Danau Sentarum National Park is a unique seasonal wetland where the water levels can rise up to 12m during raining season.

Together with Betung Kerihun National Park and Kapuas Hulu District, the whole area was awarded the biosphere reserve certificate from Man and Biosphere UNESCO last July 2018.

Located in Kapuas Hulu Regency, West Kalimantan Province, Indonesia, the park lies at the upper Kapuas River vasin.

It is a vast floodplain with 20 seasonal lakes, complete with picturesque freshwater swamp forest and peat swamp forest.

Here are five reasons why you should make your way to Danau Sentarum National Park:

1. Explore a maze-like peat land like no other

Travelling over the blackish water of Danau Sentarum is something that needs to be experienced at least once in your lifetime.

When dry season comes (June till September) and the water recedes, some of the lakes turn into narrowing channels while the channels turn into grasslands.

With all the trees that look almost alike and its winding channels, cruising through Danau Sentarum feels like going through a maze.

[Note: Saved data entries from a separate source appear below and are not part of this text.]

/-! Starting and finishing descriptors. -/

/-- The descriptor that ring n starts next, if it carries opcode op: the first that has not started, every earlier one
retired if its FENCE bit is 1 or if it is a BARRIER (R64, R65); a HALTED ring starts nothing. -/
def Side.nextStart (d : Side) (n op : Nat) : Option Desc :=
  if d.sqState n = 1 then
    match (d.sqList n).dropWhile (fun x => x.st ≠ .fetched) with
    | [] => none
    | x :: _ =>
      if dOpcode x.bytes ≠ op then none
      else if (dFence x.bytes || op = 1) && (d.sqList n).head? ≠ some x then none
      else some x
  else none

/-- The same for an opcode that reads host memory, which waits for Bus Master Enable of the ring's function (R82). -/
def Side.nextHost (p : Pkg) (d : Side) (n op : Nat) : Option Desc := if p.pci.bme (ringFnNum n) then d.nextStart n op else none

/-- The first descriptor that has not started, with a new standing. -/
def startFirst (st : DescSt) : List Desc → List Desc
  | [] => []
  | x :: t => if x.st = .fetched then { x with st := st } :: t else x :: startFirst st t

/-- The running descriptor of a slot, finished. -/
def finishSlot (slot : Nat) (r : Res) : List Desc → List Desc
  | [] => []
  | x :: t =>
    if x.slot = slot && x.st = .running then { x with st := .done r.status r.r0 r.r1 } :: t else x :: finishSlot slot r t

/-- Ring n's next descriptor starts and runs on in its engine. -/
def Side.startRun (d : Side) (n : Nat) : Side := d.setSqList n (startFirst .running (d.sqList n))

/-- Ring n's next descriptor starts and is finished at once with an outcome. -/
def Side.startDone (d : Side) (n : Nat) (r : Res) : Side :=
  d.setSqList n (startFirst (.done r.status r.r0 r.r1) (d.sqList n))

/-- The running descriptor of a slot of ring n is finished with an outcome. -/
def Side.finish (d : Side) (n slot : Nat) (r : Res) : Side := d.setSqList n (finishSlot slot r (d.sqList n))

/-- NOP and BARRIER retire with SUCCESS and have no other effect (R65). -/
def Side.nopLike (op n : Nat) (d : Side) : Side :=
  match d.nextStart n op with
  | none => d
  | some _ => d.startDone n ⟨stSUCCESS, 0, 0⟩

def execNop (n : Nat) (s : State) : Host.Outcome State Fault Refusal :=
  if n < 64 then .next (s.both fun _ d => d.nopLike 0 n) else .next s

def execBarrier (n : Nat) (s : State) : Host.Outcome State Fault Refusal :=
  if n < 64 then .next (s.both fun _ d => d.nopLike 1 n) else .next s

/-! Retiring (R67, R69, R71, R80, R81). -/

/-- The first 28 bytes of a completion entry (R69). -/
def cplEntry (tag sq status sqHead r0 stamp r1 : Nat) : List Byte :=
  leBytes 4 (tag + 2 ^ 16 * sq + 2 ^ 24 * status) ++ leBytes 4 sqHead ++ leBytes 8 r0 ++ leBytes 8 stamp ++ leBytes 4 r1

/-- The descriptors before the first that has not started. -/
def started (l : List Desc) : List Desc := l.takeWhile fun x => x.st ≠ .fetched

/-- A COPY or FILL that ends before it moves data leaves PROGRESS at 0, unless a later one of its ring has started (R117). -/
def Side.progressNone (n : Nat) (x : Desc) (rest : List Desc) (st : Nat) (d : Side) : Side :=
  let moves (y : Desc) : Bool := dOpcode y.bytes == 0x10 || dOpcode y.bytes == 0x11
  if decide (d.sqTarget n < 32) && moves x && (st == stABORTED || st == stBAD_FIELD || st == stSECURITY) &&
      rest.all (fun y => y.st == .fetched || !moves y)
  then d.set (F.DMA_PROGRESS_BYTES (d.sqTarget n)) 0 else d

/-- The first descriptor of ring n retires with an outcome: bytes 0 to 3 are written back with OWN 0, then the completion
entry is written unless NO_CPL is 1 and the status is SUCCESS; a failed DMA descriptor sets its channel's ERR (R116);
HALT_ON_ERR halts the ring (R80). A failed fetch writes no descriptor back, and its entry has TAG 0xFFFF (R69) and OPCODE 0: DESIGN
CHOICE (log entry 142), no descriptor was read. -/
def Side.retireHead (p : Pkg) (n : Nat) (x : Desc) (rest : List Desc) (r : Res) (d : Side) : Side :=
  let fn := ringFnNum n
  let fetchErr := r.status == stFETCH_ERR
  let size := 2 ^ d.get (F.HIF_SQ_CFG_SIZE n)
  let d1 := if fetchErr then d
    else d.send (.hostWrite fn (d.sqMem n + 64 * x.slot) (leBytes 4 (putBits (dFld x.bytes 0 4) 0 1 0)))
  let head := if fetchErr then x.slot else (x.slot + 1) % size
  let tag := if fetchErr then 0xFFFF else dTag x.bytes
  let d2 := if !fetchErr && dNoCpl x.bytes && r.status == stSUCCESS then d1
    else d1.ringWrite p (.cq (d.get (F.HIF_SQ_CFG_CQ n))) (!fetchErr && dIrq x.bytes)
      (cplEntry tag n r.status head r.r0 (d.dev p) r.r1) (if fetchErr then 0 else dOpcode x.bytes)
  let d3 := (d2.setSqList n rest).set (F.HIF_SQ_STATE_HEAD n) head
  let d4 := d3.faultIf p (r.status != stSUCCESS && decide (d.sqTarget n < 32)) (0x0C0 + d.sqTarget n)
    (F.DMA_STATUS_ERR (d.sqTarget n))
  let d4 := if r.status == stSECURITY then d4.secDenied p else d4
  let d4 := d4.progressNone n x rest r.status
  let d5 := if (fetchErr || d.get (F.HIF_SQ_CFG_HALT_ON_ERR n) == 1 && r.status != stSUCCESS) && d4.sqState n == 1
    then (d4.set (F.HIF_SQ_STATUS_STATE n) 2).setSqList n (started (d4.sqList n)) else d4
  d5.sqSettle n

/-- Retirement waits while the bound completion ring is full, whatever the descriptor asks for; that sets FULL_SEEN (R71), once for each
wait. -/
def Side.retire (p : Pkg) (n : Nat) (d : Side) : Side :=
  match d.sqList n with
  | [] => d
  | x :: rest =>
    match x.st with
    | .done st r0 r1 =>
      let cq := d.get (F.HIF_SQ_CFG_CQ n)
      if d.ringFull (.cq cq) then
        if d.hif.full.contains n then d
        else ({ d with hif := { d.hif with full := d.hif.full ++ [n] } }).fault p (0x050 + cq) (fFullSeen cq)
      else ({ d with hif := { d.hif with full := d.hif.full.filter (· ≠ n) } }).retireHead p n x rest ⟨st, r0, r1⟩
    | _ => d

def execDescriptorRetire (n : Nat) (s : State) : Host.Outcome State Fault Refusal :=
  if n < 64 then .next (s.both fun p d => d.retire p n) else .next s

/-! Messages (R78). -/

/-- COAL_TIME µs have passed since the first entry not yet signalled. -/
def Side.coalesceTimeout (p : Pkg) (r : RingId) (d : Side) : Side :=
  let m := tget {} d.hif.msg (ringIx r)
  if d.get (rIrqEn r) == 1 && m.unsig != 0 && d.get (rCoalTime r) != 0 &&
      reached p.now (m.firstAt + 1000 * d.get (rCoalTime r)) then d.ringSignal r
  else d

def execCoalesceTimeout (r : RingId) (t : Nat) (s : State) : Host.Outcome State Fault Refusal :=
  if ringOk r then .next ((s.advance t).both fun p d => d.coalesceTimeout p r) else .next s

/-- The host unmasks vector v of a function: a pending message is sent and its pending bit clears (R78). -/
def Pkg.unmask (p : Pkg) (fn : Fn) (v : Nat) : Pkg :=
  let c := p.pci.setMsix fn v 3 (putBits (p.pci.msixWord fn v 3) 0 1 0)
  if c.isPend fn v then { p with pci := c.setPend fn v false }.send (.msix fn v) else { p with pci := c }

def execVectorUnmask (fn : Fn) (v : Nat) (s : State) : Host.Outcome State Fault Refusal :=
  if v < 128 then .next (s.asPosted ({ s with pkg := s.pkg.unmask fn v })) else .next s

/-! Bus Master Enable (R82). -/

def execBusMasterDisable (fn : Fn) (s : State) : Host.Outcome State Fault Refusal :=
  .next { s with pkg := { s.pkg with pci := s.pkg.pci.setBme fn false } }

/-- A function's completion and event rings whose pending writes have left read DISABLED (R89). -/
def Side.ringsDone (fn : Fn) (d : Side) : Side :=
  (((List.range 64).map RingId.cq) ++ [RingId.eq 0, RingId.eq 1]).foldl (fun d r =>
    if ringFn r = fn && d.get (rState r) == 3 then d.set (rState r) 0 else d) d

/-- Held packets of the function leave in order. -/
def State.bmeOn (s : State) (fn : Fn) : State :=
  { s with pkg := { s.pkg with pci := s.pkg.pci.setBme fn true }.flushHeld fn, sideA := s.sideA.ringsDone fn,
           sideB := s.sideB.ringsDone fn }

def execBusMasterEnable (fn : Fn) (s : State) : Host.Outcome State Fault Refusal := .next (s.bmeOn fn)

/-! The PCIe link (R88). -/

def Side.linkFields (up : Bool) (speed width : Nat) (d : Side) : Side :=
  ((d.set F.HIF_STATUS_LINK_UP (b2n up)).set F.HIF_STATUS_SPEED speed).set F.HIF_STATUS_WIDTH width

/-- The link's state: the hold die keeps it (R15), and both sides show it in HIF_STATUS, a booting side included. -/
def State.setLink (s : State) (up : Bool) (speed width : Nat) : State :=
  { s with pkg := { s.pkg with pci := { s.pkg.pci with linkUp := up, speed := speed, width := width } },
           sideA := s.sideA.linkFields up speed width, sideB := s.sideB.linkFields up speed width }

/-- PCIe generation 1 to 5 and width 1, 2, 4 or 8 (R54, R88). -/
def execPcieLinkUp (speed : Nat) (width : Nat) (s : State) : Host.Outcome State Fault Refusal :=
  if 1 ≤ speed && speed ≤ 5 && (width == 1 || width == 2 || width == 4 || width == 8) then .next (s.setLink true speed width)
  else .next s

def execPcieLinkDown (s : State) : Host.Outcome State Fault Refusal := .next (s.setLink false 0 0)

end Sys2Proof.Machine
end

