/-- The transfer of a shadow set (R117); it belongs to PF0 (R113). -/
def Side.shXfer (d : Side) (ch s : Nat) : Xfer :=
  let t : Xfer := { sh := some s, ring := 0, tag := 0, fn := .pf0, srcSpace := d.get (F.DMA_SH_CTRL_SRC_SPACE ch s),
                    src := d.get64 (F.DMA_SH_SRC_LO_SRC ch s) (F.DMA_SH_SRC_HI_SRC ch s),
                    dstSpace := d.get (F.DMA_SH_CTRL_DST_SPACE ch s),
                    dst := d.get64 (F.DMA_SH_DST_LO_DST ch s) (F.DMA_SH_DST_HI_DST ch s),
                    len := d.get (F.DMA_SH_LEN_LEN ch s), pattern := none, half := d.flag (F.DMA_SH_CTRL_HALF ch s),
                    flushAfter := d.flag (F.DMA_SH_CTRL_FLUSH_AFTER ch s), desc := false, written := 0,
                    halfPosted := false, fence := none, isFlush := false, slot := 0,
                    full := d.flag (F.DMA_SH_CTRL_FULL ch s) }
  { t with desc := xferDesc t }

/-! Channels. -/

def Side.ch (d : Side) (n : Nat) : DmaCh := tget {} d.dma n

def Side.setCh (d : Side) (n : Nat) (c : DmaCh) : Side := { d with dma := tset d.dma n c }

def Side.setCur (d : Side) (n : Nat) (x : Option Xfer) : Side :=
  (d.setCh n { d.ch n with cur := x }).set (F.DMA_STATUS_BUSY n) (b2n x.isSome)

/-- The bytes of positions [i, i+k) of a transfer, counted from its low end: its source's or its pattern's (R98). -/
def Side.xferData (p : Pkg) (d : Side) (x : Xfer) (i k : Nat) : List Byte :=
  match x.pattern with
  | some pat => (List.range k).map fun j => BitVec.ofNat 8 (pat / 2 ^ (8 * ((x.dst + i + j) % 8)))
  | none => d.spaceRead p x.srcSpace (x.src + i) k

/-- Progress to n bytes written: the next bytes in the transfer's direction move (R101, R103). -/
def Side.xferMove (p : Pkg) (d : Side) (x : Xfer) (n : Nat) : Side :=
  let k := n - x.written
  let i := if x.desc then x.len - n else x.written
  d.spaceWrite p x.fn x.dstSpace (x.dst + i) (d.xferData p x i k)

/-! Bursts (R95). -/

/-- The address that the bursts are laid on: the DRAM or SRAM address, the destination's where both are, or a FILL's destination. -/
def Xfer.lay (x : Xfer) : Nat := if x.pattern.isNone && x.dstSpace == 0 then x.src else x.dst

/-- Bytes of a first burst that runs up to the next multiple of 64; 0 where the address is one. -/
def Xfer.short (x : Xfer) : Nat := if x.lay % 64 = 0 then 0 else min x.len (64 - x.lay % 64)

/-- Bytes of the burst that follows w bytes, in the transfer's direction: the bursts of an ascending copy, from the top in a descending
one. -/
def Xfer.burst (x : Xfer) (w : Nat) : Nat :=
  if x.desc then
    let e := x.len - w
    if e ≤ x.short then e else e - max x.short ((x.lay + e - 1) / 512 * 512 - x.lay)
  else if w = 0 && x.short ≠ 0 then x.short
  else min (x.len - w) (512 - (x.lay + w) % 512)

/-- The channel's HALF event, once, when ceil(LENGTH ÷ 2) bytes have left the engine (R106, R476). -/
def Side.postHalf (p : Pkg) (ch : Nat) (x : Xfer) (d : Side) : Side :=
  if x.half && !x.halfPosted then d.notice p (0x0C0 + ch) 0 (x.sh.getD x.tag) 0 else d

/-- A transfer may run: its host work waits for Bus Master Enable of its function (R82), and a shadow set waits for PF0's between any two
bursts (R113). -/
def Xfer.mayRun (x : Xfer) (p : Pkg) : Bool :=
  p.pci.bme x.fn || !(x.sh.isSome || (x.pattern.isNone && !x.isFlush && x.srcSpace == 0) || x.dstSpace == 0)

/-! Shadow sets (R108 to R113). -/

/-- The finished set's result is posted and its RUNNING clears (R110 step 1); a failed one sets ERR (R116). -/
def Side.shPost (p : Pkg) (ch s : Nat) (r : Res) (bytes : Nat) (d : Side) : Side :=
  let d1 := (d.set (F.DMA_SH_RESULT_BYTES ch s) bytes).set (F.DMA_SH_STATE_CODE ch s) r.status
  let d2 := (d1.inc (F.DMA_SH_STATE_SEQ ch s) 1).set (F.DMA_SH_STATE_VALID ch s) 1
  let d3 := (d2.set (F.DMA_SH_STATE_RUNNING ch s) 0).set (F.DMA_PROGRESS_BYTES ch) bytes
  let d4 := d3.faultIf p (r.status != stSUCCESS) (0x0C0 + ch) (F.DMA_STATUS_ERR ch)
  if r.status == stSECURITY then d4.secDenied p else d4

/-- DONE of a set (R110 step 3, R476), posted and stamped at the close of the k-th window that opens here. -/
def Side.shDone (p : Pkg) (ch s : Nat) (full : Bool) (bytes k : Nat) (d : Side) : Side :=
  if full && !srcAbsent p.fuses.is7708 (0x0C0 + ch) then
    d.routePost p ⟨0x0C0 + ch, 1, s, bytes⟩ (d.devAt (p.now + 5 * (k + 1) / 2))
  else d

/-- The registers of a channel as they stand. -/
def Side.chRegs (d : Side) (ch : Nat) : Tab Word := d.rf.filter fun e => e.1 / 0x1000 == 0x100 + ch

/-- The k-th hand-over window from now opens for a finished set; before: the channel's registers until then. -/
def Side.openWin (p : Pkg) (ch s k : Nat) (before : Tab Word) (d : Side) : Side :=
  let c := d.ch ch
  d.setCh ch { c with wins := c.wins.filter (fun w => decide (2 * p.now ≤ w.1)) ++ [(2 * p.now + 5 * k, s, before)] }

/-- The hand-over window that a channel is in (R110): 4 core cycles, 2.5 ns. -/
def DmaCh.winNow (c : DmaCh) (now : Nat) : Option (Nat × Nat × Tab Word) :=
  c.wins.find? fun w => decide (w.1 ≤ 2 * now) && decide (2 * now < w.1 + 5)

/-- An idle channel takes the set armed first (R109), and the finished set's DONE follows, at the close of the window (R110): it
is the argument `after`. A set that R94 or R95 refuses then retires at once, with a window of its own, and the next is taken (R108). -/
def Side.shTake (p : Pkg) (ch : Nat) : Nat → Nat → (Side → Side) → Side → Side
  | 0, _, after, d => after d
  | fuel + 1, k, after, d =>
    match (d.ch ch).armed with
    | [] => after (d.dmaRefresh ch)
    | head :: rest =>
      let s := head.val
      if !d.groupOn 0 then after (d.dmaRefresh ch) else
      let d1 := (d.setCh ch { d.ch ch with armed := rest }).set (F.DMA_SH_STATE_ARMED ch s) 0
      let d2 := (d1.set (F.DMA_SH_STATE_RUNNING ch s) 1).set (F.DMA_STATUS_CUR_SH ch) s
      let x := d2.shXfer ch s
      match d2.xferCheck p x with
      | none => after ((d2.setCur ch (some x)).dmaRefresh ch)
      | some r =>
        let d3 := after (d2.dmaRefresh ch)
        ((d3.shPost p ch s r 0).openWin p ch s k (d3.chRegs ch)).shTake p ch fuel (k + 1) (Side.shDone p ch s x.full 0 k)

/-- The hand-over of a finished set (R110). -/
def Side.shHandover (p : Pkg) (ch s : Nat) (x : Xfer) (r : Res) (bytes : Nat) (d : Side) : Side :=
  let d1 := ((d.setCur ch none).shPost p ch s r bytes).openWin p ch s 0 (d.chRegs ch)
  d1.shTake p ch 3 1 (Side.shDone p ch s x.full bytes 0)
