/-- UNBLANK at a plate start: on each port that is TIMED, for the beams that were blanked and that no cause holds any
more; cause 3 ends there (R213, R220). -/
def State.unblank (s : State) : State :=
  (List.range s.pkg.beams).foldl (fun s n =>
    let s1 := s.updPort n fun x => { x with cause3 := false }
    let h := s1.pkg.hold
    let x := h.port n
    let mask := Nat.xor (Nat.lor x.owed (h.blanked n)) (h.blanked n)
    let s2 := if x.st = 4 && mask ≠ 0 then
        (s1.updPort n fun x => { x with owed := Nat.land x.owed (h.blanked n) }).sendCtrl n 1 mask 0 false
      else s1
    s2.mirror n) s

/-! ALIGN blocks (R194, R467). -/

/-- The pre-emphasis the hold die's band asks for (R467). -/
def State.preWanted (s : State) : Nat := s.actSide.get F.THM_BANDS_BAND_HLD

/-- A slot for ALIGN has begun since the last one: both lanes send an ALIGN block in it, and a pending pre-emphasis takes effect at it. -/
def State.alignSend (s : State) (n : Nat) : State :=
  let x := s.pkg.hold.port n
  let k := (slotsBefore n s.pkg.now - 1) / alignPeriod * alignPeriod
  if x.st = 0 || k ≤ x.alignSlot then s
  else
    (s.runPort n).updPort n fun x =>
      { x with marks := (x.marks + 1) % 2 ^ 16, pre := s.preWanted, alignSlot := k,
               wire := x.wire ++ [.blk (2 * k) (alignBlk 0 x.marks), .blk (2 * k + 1) (alignBlk 1 x.marks)] }

def execAlignBlockSend (x : PortAt) (s : State) : Host.Outcome State Fault Refusal :=
  if s.portOk x.port then .next ((s.advance x.t).alignSend x.port) else .next s

/-! DOT frames (R23, R204, R205, R218). -/

/-- The FIFO's emission time: DOT_LEAD µs and the 180 ns of R208 before T0. -/
def emissionOf (d : Side) (n t0 : Nat) : Nat := ofSigned 64 ((t0 : Int) - 1000 * d.get (F.BLK_CFG_DOT_LEAD n) - 180)

def State.emission (s : State) (n t0 : Nat) : Nat := emissionOf s.actSide n t0

/-- Bytes of a DOT frame in the elastic FIFO: its blocks. -/
def DotF.size (f : DotF) : Nat := 8 + (f.body.length + 4 + 7) / 8 * 8

def Port.fifoBytes (x : Port) : Nat := (x.fifo.map DotF.size).sum

/-- Each port's elastic FIFO holds 64 KiB (R23, R218). -/
def fifoSize : Nat := 65536

/-- Frames whose time to enter the elastic FIFO has come enter it while it has room; the others stay in the output stage. -/
def takeIn (due : DotF → Bool) : List DotF → List DotF → List DotF × List DotF
  | fifo, [] => (fifo, [])
  | fifo, f :: t =>
    if due f && decide ((fifo.map DotF.size).sum + f.size ≤ fifoSize) then takeIn due (fifo ++ [f]) t else (fifo, f :: t)

def Port.intake (x : Port) (due : DotF → Bool) : Port :=
  let r := takeIn due x.fifo x.stage
  { x with fifo := r.1, stage := r.2 }

/-- A frame enters the FIFO 32 µs before its emission time (R23). -/
def State.entryDue (s : State) (n : Nat) (f : DotF) : Bool := reached (s.dev + 32000) (s.emission n f.t0)

def State.dotIntake (s : State) (n : Nat) : State := s.updPort n fun x => x.intake (s.entryDue n)

/-- The oldest frame whose emission time has come is released with its TS and waits for its slot; a port that is not TIMED drops it. -/
def State.dotRelease (s : State) (n : Nat) : State :=
  let s0 := (s.dotIntake n).portNow n
  match (s0.pkg.hold.port n).fifo with
  | [] => s0
  | f :: rest =>
    if reached s.dev (s.emission n f.t0) && !dotLate s.dev f.t0 then
      s0.updPort n fun x =>
        { x with fifo := rest, ready := if x.st = 4 then x.ready ++ [{ f with ts := s.dev % 2 ^ 32 }] else x.ready }
    else s0

def execDotFrameRelease (p : Nat) (t : Nat) (s : State) : Host.Outcome State Fault Refusal :=
  if s.portOk p then .next ((s.advance t).dotRelease p) else .next s

/-- A frame is discarded as late, and counted. -/
def Side.dotLateCount (p : Pkg) (n : Nat) (d : Side) : Side :=
  (d.inc (F.BLK_DOT_LATE_COUNT n) 1).fault p (srcBlk n) (F.BLK_STATUS_DOT_LATE n)

/-- The oldest frame that has not left by T0 − 500 ns is discarded (R205): one that was released and found no slot, or one in the
FIFO. -/
def State.dotLateDrop (s : State) (n : Nat) : State :=
  let s0 := (s.dotIntake n).runPort n
  let x := s0.pkg.hold.port n
  match x.ready, x.fifo with
  | f :: rest, _ =>
    if dotLate s.dev f.t0 then (s0.updPort n fun x => { x with ready := rest }).both fun p d => d.dotLateCount p n else s0
  | [], f :: rest =>
    if dotLate s.dev f.t0 then (s0.updPort n fun x => { x with fifo := rest }).both fun p d => d.dotLateCount p n else s0
  | [], [] => s0

def execDotLate (p : Nat) (t : Nat) (s : State) : Host.Outcome State Fault Refusal :=
  if s.portOk p then .next ((s.advance t).dotLateDrop p) else .next s

/-- No DOT frame of a plate is in the port any more. -/
def Port.dotsLeft (x : Port) (owner : Nat) : Bool :=
  ((x.stage ++ x.fifo ++ x.ready).all fun f => f.owner != owner) &&
  (x.dotOwner != some owner || (x.dot.isEmpty && x.cur.isEmpty))

/-- FIFO fill in 64-byte units (R220). -/
def Port.fifoFill (x : Port) : Nat := ceilDiv x.fifoBytes 64

/-! SYNC (R207). -/

/-- A side holds the grant and runs: SET and SYNC frames are its work, and none leaves in a failover gap (R218). -/
def State.sends (s : State) : Bool := s.pkg.hold.granted && s.pkg.hold.running s.pkg.hold.active

/-- A SYNC frame on every port that is UP (R207, R218), for the first slot at or after the edge that no other frame has; edge is its
device time. -/
def State.syncFrames (s : State) (edge : Nat) : State :=
  if !s.sends then s
  else (List.range s.pkg.beams).foldl (fun s n => s.sendFrame n (.sync edge s.actSide.tim.tickNs)) s

/-! CTRL answers (R209 to R211). -/

/-- The median of the ECHO results in 1/64 ns: the mean of the middle two of an even count, halves upward
(log entry 19). -/
def echoMedian (l : List Int) : Int :=
  let key (x : Int) : Nat := (x + 2 ^ 80).toNat
  let a := sortBy key l
  let n := a.length
  if n % 2 = 1 then Int.fdiv (a.getD (n / 2) 0 + 1) 2 else Int.fdiv (a.getD (n / 2 - 1) 0 + a.getD (n / 2) 0 + 2) 4

/-- After an ECHO is answered or not: the next one, or the DELAY command with the median. -/
def State.echoNext (s : State) (n : Nat) : State :=
  let x := s.pkg.hold.port n
  if 0 < x.echoLeft then (s.updPort n fun x => { x with echoLeft := x.echoLeft - 1 }).sendCtrl n 3 0 0 false
  else if x.echo.isEmpty then s
  else
    let v := ofSigned 32 (echoMedian x.echo)
    ((s.updPort n fun x => { x with echo := [] }).sendCtrl n 4 v 0 false).both fun _ d => d.set (F.BLK_RTT_DELAY n) v

/-- The result of a CTRL_GO command is posted (R83). -/
def Side.ctrlPost (n result op data : Nat) (d : Side) : Side :=
  let d1 := ((d.set (F.BLK_CTRL_RESULT_RESULT n) result).set (F.BLK_CTRL_RESULT_OP n) op).set (F.BLK_CTRL_DATA_DATA n) data
  (d1.inc (F.BLK_CTRL_RESULT_SEQ n) 1).set (F.BLK_CTRL_RESULT_VALID n) 1

/-- A WAVE_SEL of table t was not done (R468): after the first it is sent again at each of the next 3 edges; WAVE_ERR once
every one has failed. -/
def State.waveFail (s : State) (n t : Nat) : State :=
  match (s.pkg.hold.port n).wave with
  | some (u, k, bad) =>
    if u ≠ t then s
    else if bad = 3 then (s.updPort n fun x => { x with wave := none }).both fun p d => d.fault p 0x290 F.THM_STATUS_WAVE_ERR
    else s.updPort n fun x => { x with wave := some (u, if bad = 0 then 3 else k, bad + 1) }
  | none => s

Plus, the vast floodplain leaves visitors wondering if there is something beyond the horizon of the lake.

The national park covers 127,393.4 hectares whereby half of the area are lakes while the other half is swamp forest.
2. Do some birding activities

Pack your binocular and telephoto lenses to engage in birding activities at Danau Sentarum National Park.

About 240 bird species have been sighted at Danau Sentarum which include  the black hornbill (Anthracoceros malayanus), great argus (Argusianus argus), Storm’s stork (Ciconia stormi) and crested gowshawk (Accipter trivirgatus).

Catch some birds on binoculars at Danau Sentarum.
3.Observe the trees and wildlife (on camera) along the way
Like any other national park, do not litter at Danau Sentarum.

Danau Sentarum National Park is located at the Heart of Borneo (HoB) initiative area. It is a government-led and NGO-supported programme that was initiated by a joint declaration by the governments of Brunei, Indonesia and Malaysia in 2007.

Today, it is one of the largest transboundary rainforests remaining in the world.

The whole island of Borneo is home to 6% of the global biodiversity though it only covers 1% of the world’s land area.

One of the areas which contribute to the high biodiversity of Borneo is Danau Sentarum.

It is home to 675 species of plants of which 13 are endemic to Borneo. Additionally, the park provides a natural habitat for orangutans, proboscis monkey, sun bears and arowana fish.

If you are lucky, you will catch a stork landing on one these village jetties.
4.Watch sunrise and sunset over a floodplain
A cloudy sunset view of Danau Sentarum from Bukit Tekenang.

Thanks to its flat geographical feature, Danau Sentarum National Park gives picturesque views during sunrise and sunset.

And the best place to catch this view is at Bukit Tekenang.

Lonely Planet called Danau Sentarum a “photographers haven”,advising visitors to bring that extra memory card during your visit.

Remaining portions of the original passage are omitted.